Exercise: Once the line with "s.armed := rfl" is found, repeat exactly that line and every one after it until the data below ends, including the last line.

Data shown:
──────────────────────────────

-- ==== Sys2Proof/Certificates/Slice0/Obligations.lean ====
section
/-! DEFINITION. What is claimed of the machine: one definition per claim, from the rules of the spec. -/

open Sys2Proof Sys2Proof.Machine

/-- O1. Under a true guard each two-operand or one-operand S-slot operation other than division completes with the
result that the table gives of the operands read before the instruction, in its destination alone; s0 as destination
discards it. (R158) -/
def Obligations.ScalarArithmetic : Prop :=
  ∀ (s : State) (g : Guard) (sd sa sb : SReg), s.guard g = true →
    let a := s.scalar sa
    let b := s.scalar sb
    let sh := (b.extractLsb' 0 6).toNat
    WritesScalar (.add g sd sa sb) s sd (a + b) ∧
    WritesScalar (.sub g sd sa sb) s sd (a - b) ∧
    WritesScalar (.mul g sd sa sb) s sd (a * b) ∧
    WritesScalar (.mulhu g sd sa sb) s sd ((a.setWidth 128 * b.setWidth 128).extractLsb' 64 64) ∧
    WritesScalar (.mulhs g sd sa sb) s sd ((a.signExtend 128 * b.signExtend 128).extractLsb' 64 64) ∧
    WritesScalar (.and g sd sa sb) s sd (a &&& b) ∧
    WritesScalar (.or g sd sa sb) s sd (a ||| b) ∧
    WritesScalar (.xor g sd sa sb) s sd (a ^^^ b) ∧
    WritesScalar (.andn g sd sa sb) s sd (a &&& ~~~ b) ∧
    WritesScalar (.shl g sd sa sb) s sd (a <<< sh) ∧
    WritesScalar (.shr g sd sa sb) s sd (a >>> sh) ∧
    WritesScalar (.sra g sd sa sb) s sd (a.sshiftRight sh) ∧
    WritesScalar (.rol g sd sa sb) s sd ((a <<< sh) ||| (a >>> (64 - sh))) ∧
    WritesScalar (.min g sd sa sb) s sd (if a.slt b then a else b) ∧
    WritesScalar (.max g sd sa sb) s sd (if a.slt b then b else a) ∧
    WritesScalar (.minu g sd sa sb) s sd (if a.ult b then a else b) ∧
    WritesScalar (.maxu g sd sa sb) s sd (if a.ult b then b else a) ∧
    WritesScalar (.mov g sd sa) s sd a ∧
    (∀ n : BitVec 3, WritesScalar (.addx g sd sa sb n) s sd (a + (b <<< n.toNat))) ∧
    (∀ w : BitVec 7, 1 ≤ w.toNat → w.toNat ≤ 64 →
      WritesScalar (.sext g sd sa w) s sd ((a.setWidth w.toNat).signExtend 64) ∧
      WritesScalar (.zext g sd sa w) s sd ((a.setWidth w.toNat).setWidth 64)) ∧
    (∃ n, n ≤ 64 ∧ (∀ m, m < n → a.getMsbD m = false) ∧ (n < 64 → a.getMsbD n = true) ∧
      WritesScalar (.clz g sd sa) s sd (BitVec.ofNat 64 n)) ∧
    (∃ n, n ≤ 64 ∧ (∀ m, m < n → a.getLsbD m = false) ∧ (n < 64 → a.getLsbD n = true) ∧
      WritesScalar (.ctz g sd sa) s sd (BitVec.ofNat 64 n)) ∧
    WritesScalar (.popc g sd sa) s sd (BitVec.ofNat 64 ((List.range 64).filter fun n => a.getLsbD n).length)
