@[simp] theorem State.setQueue_c (s : State) (q n : Nat) (x : Queue) : (s.setQueue q n x).c = s.c := rfl
@[simp] theorem State.setQueue_x (s : State) (q n : Nat) (x : Queue) : (s.setQueue q n x).x = s.x := rfl
@[simp] theorem State.setQueue_slot (s : State) (q n : Nat) (x : Queue) : (s.setQueue q n x).slot = s.slot := rfl
@[simp] theorem State.setQueue_now (s : State) (q n : Nat) (x : Queue) : (s.setQueue q n x).now = s.now := rfl
@[simp] theorem State.setQueue_frame (s : State) (q n : Nat) (x : Queue) : (s.setQueue q n x).frame = s.frame := rfl
@[simp] theorem State.setQueue_agenda (s : State) (q n : Nat) (x : Queue) : (s.setQueue q n x).agenda = s.agenda := rfl
@[simp] theorem State.setQueue_fresh (s : State) (q n : Nat) (x : Queue) : (s.setQueue q n x).fresh = s.fresh := rfl
@[simp] theorem State.setQueue_later (s : State) (q n : Nat) (x : Queue) : (s.setQueue q n x).later = s.later := rfl
@[simp] theorem State.setQueue_cores (s : State) (q n : Nat) (x : Queue) : (s.setQueue q n x).cores = s.cores := rfl
@[simp] theorem State.setQueue_quadBars (s : State) (q n : Nat) (x : Queue) : (s.setQueue q n x).quadBars = s.quadBars := rfl
@[simp] theorem State.setQueue_dieBars (s : State) (q n : Nat) (x : Queue) : (s.setQueue q n x).dieBars = s.dieBars := rfl
@[simp] theorem State.setQueue_dies (s : State) (q n : Nat) (x : Queue) : (s.setQueue q n x).dies = s.dies := rfl
@[simp] theorem State.setQueue_evicted (s : State) (q n : Nat) (x : Queue) : (s.setQueue q n x).evicted = s.evicted := rfl
@[simp] theorem State.setQueue_mem (s : State) (q n : Nat) (x : Queue) : (s.setQueue q n x).mem = s.mem := rfl
@[simp] theorem State.setQueue_tags (s : State) (q n : Nat) (x : Queue) : (s.setQueue q n x).tags = s.tags := rfl
@[simp] theorem State.setQueue_poisoned (s : State) (q n : Nat) (x : Queue) : (s.setQueue q n x).poisoned = s.poisoned := rfl
@[simp] theorem State.setQueue_regs (s : State) (q n : Nat) (x : Queue) : (s.setQueue q n x).regs = s.regs := rfl
@[simp] theorem State.setQueue_tenancy (s : State) (q n : Nat) (x : Queue) : (s.setQueue q n x).tenancy = s.tenancy := rfl
@[simp] theorem State.setQueue_sweeper (s : State) (q n : Nat) (x : Queue) : (s.setQueue q n x).sweeper = s.sweeper := rfl
@[simp] theorem State.setQueue_packets (s : State) (q n : Nat) (x : Queue) : (s.setQueue q n x).packets = s.packets := rfl
@[simp] theorem State.setQueue_launches (s : State) (q n : Nat) (x : Queue) : (s.setQueue q n x).launches = s.launches := rfl
@[simp] theorem State.setQueue_nextLaunch (s : State) (q n : Nat) (x : Queue) : (s.setQueue q n x).nextLaunch = s.nextLaunch := rfl
@[simp] theorem State.setQueue_msix (s : State) (q n : Nat) (x : Queue) : (s.setQueue q n x).msix = s.msix := rfl
@[simp] theorem State.setQueue_msixClear (s : State) (q n : Nat) (x : Queue) : (s.setQueue q n x).msixClear = s.msixClear := rfl
@[simp] theorem State.setQueue_undo (s : State) (q n : Nat) (x : Queue) : (s.setQueue q n x).undo = s.undo := rfl
@[simp] theorem State.setQueue_held (s : State) (q n : Nat) (x : Queue) : (s.setQueue q n x).held = s.held := rfl
@[simp] theorem State.setQueue_slices (s : State) (q n : Nat) (x : Queue) : (s.setQueue q n x).slices = s.slices := rfl
@[simp] theorem State.setQueue_lastTurn (s : State) (q n : Nat) (x : Queue) : (s.setQueue q n x).lastTurn = s.lastTurn := rfl
@[simp] theorem State.setQueue_heldQuads (s : State) (q n : Nat) (x : Queue) : (s.setQueue q n x).heldQuads = s.heldQuads := rfl
@[simp] theorem State.setQueue_saved (s : State) (q n : Nat) (x : Queue) : (s.setQueue q n x).saved = s.saved := rfl
@[simp] theorem State.setQueue_sharedBy (s : State) (q n : Nat) (x : Queue) : (s.setQueue q n x).sharedBy = s.sharedBy := rfl
@[simp] theorem State.setQueue_policy (s : State) (q n : Nat) (x : Queue) : (s.setQueue q n x).policy = s.policy := rfl
@[simp] theorem State.setQueue_served (s : State) (q n : Nat) (x : Queue) : (s.setQueue q n x).served = s.served := rfl
@[simp] theorem State.setQueue_rally (s : State) (q n : Nat) (x : Queue) : (s.setQueue q n x).rally = s.rally := rfl
@[simp] theorem State.setQueue_gse (s : State) (q n : Nat) (x : Queue) : (s.setQueue q n x).gse = s.gse := rfl
@[simp] theorem State.setQueue_ports (s : State) (q n : Nat) (x : Queue) : (s.setQueue q n x).ports = s.ports := rfl
@[simp] theorem State.setQueue_arrived (s : State) (q n : Nat) (x : Queue) : (s.setQueue q n x).arrived = s.arrived := rfl
@[simp] theorem State.setQueue_announces (s : State) (q n : Nat) (x : Queue) : (s.setQueue q n x).announces = s.announces := rfl
@[simp] theorem State.setQueue_pseqOut (s : State) (q n : Nat) (x : Queue) : (s.setQueue q n x).pseqOut = s.pseqOut := rfl
@[simp] theorem State.setQueue_pseqIn (s : State) (q n : Nat) (x : Queue) : (s.setQueue q n x).pseqIn = s.pseqIn := rfl
@[simp] theorem State.setQueue_remotes (s : State) (q n : Nat) (x : Queue) : (s.setQueue q n x).remotes = s.remotes := rfl
@[simp] theorem State.setQueue_nextRtag (s : State) (q n : Nat) (x : Queue) : (s.setQueue q n x).nextRtag = s.nextRtag := rfl
@[simp] theorem State.setQueue_shoots (s : State) (q n : Nat) (x : Queue) : (s.setQueue q n x).shoots = s.shoots := rfl
@[simp] theorem State.setQueue_moving (s : State) (q n : Nat) (x : Queue) : (s.setQueue q n x).moving = s.moving := rfl
@[simp] theorem State.setQueue_corrections (s : State) (q n : Nat) (x : Queue) : (s.setQueue q n x).corrections = s.corrections := rfl
@[simp] theorem State.setQueue_armed (s : State) (q n : Nat) (x : Queue) : (s.setQueue q n x).armed = s.armed := rfl
@[simp] theorem State.setQueue_recent (s : State) (q n : Nat) (x : Queue) : (s.setQueue q n x).recent = s.recent := rfl
@[simp] theorem State.setQueue_ckptNext (s : State) (q n : Nat) (x : Queue) : (s.setQueue q n x).ckptNext = s.ckptNext := rfl
@[simp] theorem State.setQueue_tickAt (s : State) (q n : Nat) (x : Queue) : (s.setQueue q n x).tickAt = s.tickAt := rfl
@[simp] theorem State.setQueue_resetAt (s : State) (q n : Nat) (x : Queue) : (s.setQueue q n x).resetAt = s.resetAt := rfl
@[simp] theorem State.setQueue_time (s : State) (q n : Nat) (x : Queue) : (s.setQueue q n x).time = s.time := rfl
@[simp] theorem State.setQueue_frac (s : State) (q n : Nat) (x : Queue) : (s.setQueue q n x).frac = s.frac := rfl
@[simp] theorem State.setQueue_front (s : State) (q n : Nat) (x : Queue) : (s.setQueue q n x).front = s.front := rfl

──────────────────────────────

Answer to this exercise:
@[simp] theorem State.setQueue_armed (s : State) (q n : Nat) (x : Queue) : (s.setQueue q n x).armed = s.armed := rfl
@[simp] theorem State.setQueue_recent (s : State) (q n : Nat) (x : Queue) : (s.setQueue q n x).recent = s.recent := rfl
@[simp] theorem State.setQueue_ckptNext (s : State) (q n : Nat) (x : Queue) : (s.setQueue q n x).ckptNext = s.ckptNext := rfl
@[simp] theorem State.setQueue_tickAt (s : State) (q n : Nat) (x : Queue) : (s.setQueue q n x).tickAt = s.tickAt := rfl
@[simp] theorem State.setQueue_resetAt (s : State) (q n : Nat) (x : Queue) : (s.setQueue q n x).resetAt = s.resetAt := rfl
@[simp] theorem State.setQueue_time (s : State) (q n : Nat) (x : Queue) : (s.setQueue q n x).time = s.time := rfl
@[simp] theorem State.setQueue_frac (s : State) (q n : Nat) (x : Queue) : (s.setQueue q n x).frac = s.frac := rfl
@[simp] theorem State.setQueue_front (s : State) (q n : Nat) (x : Queue) : (s.setQueue q n x).front = s.front := rfl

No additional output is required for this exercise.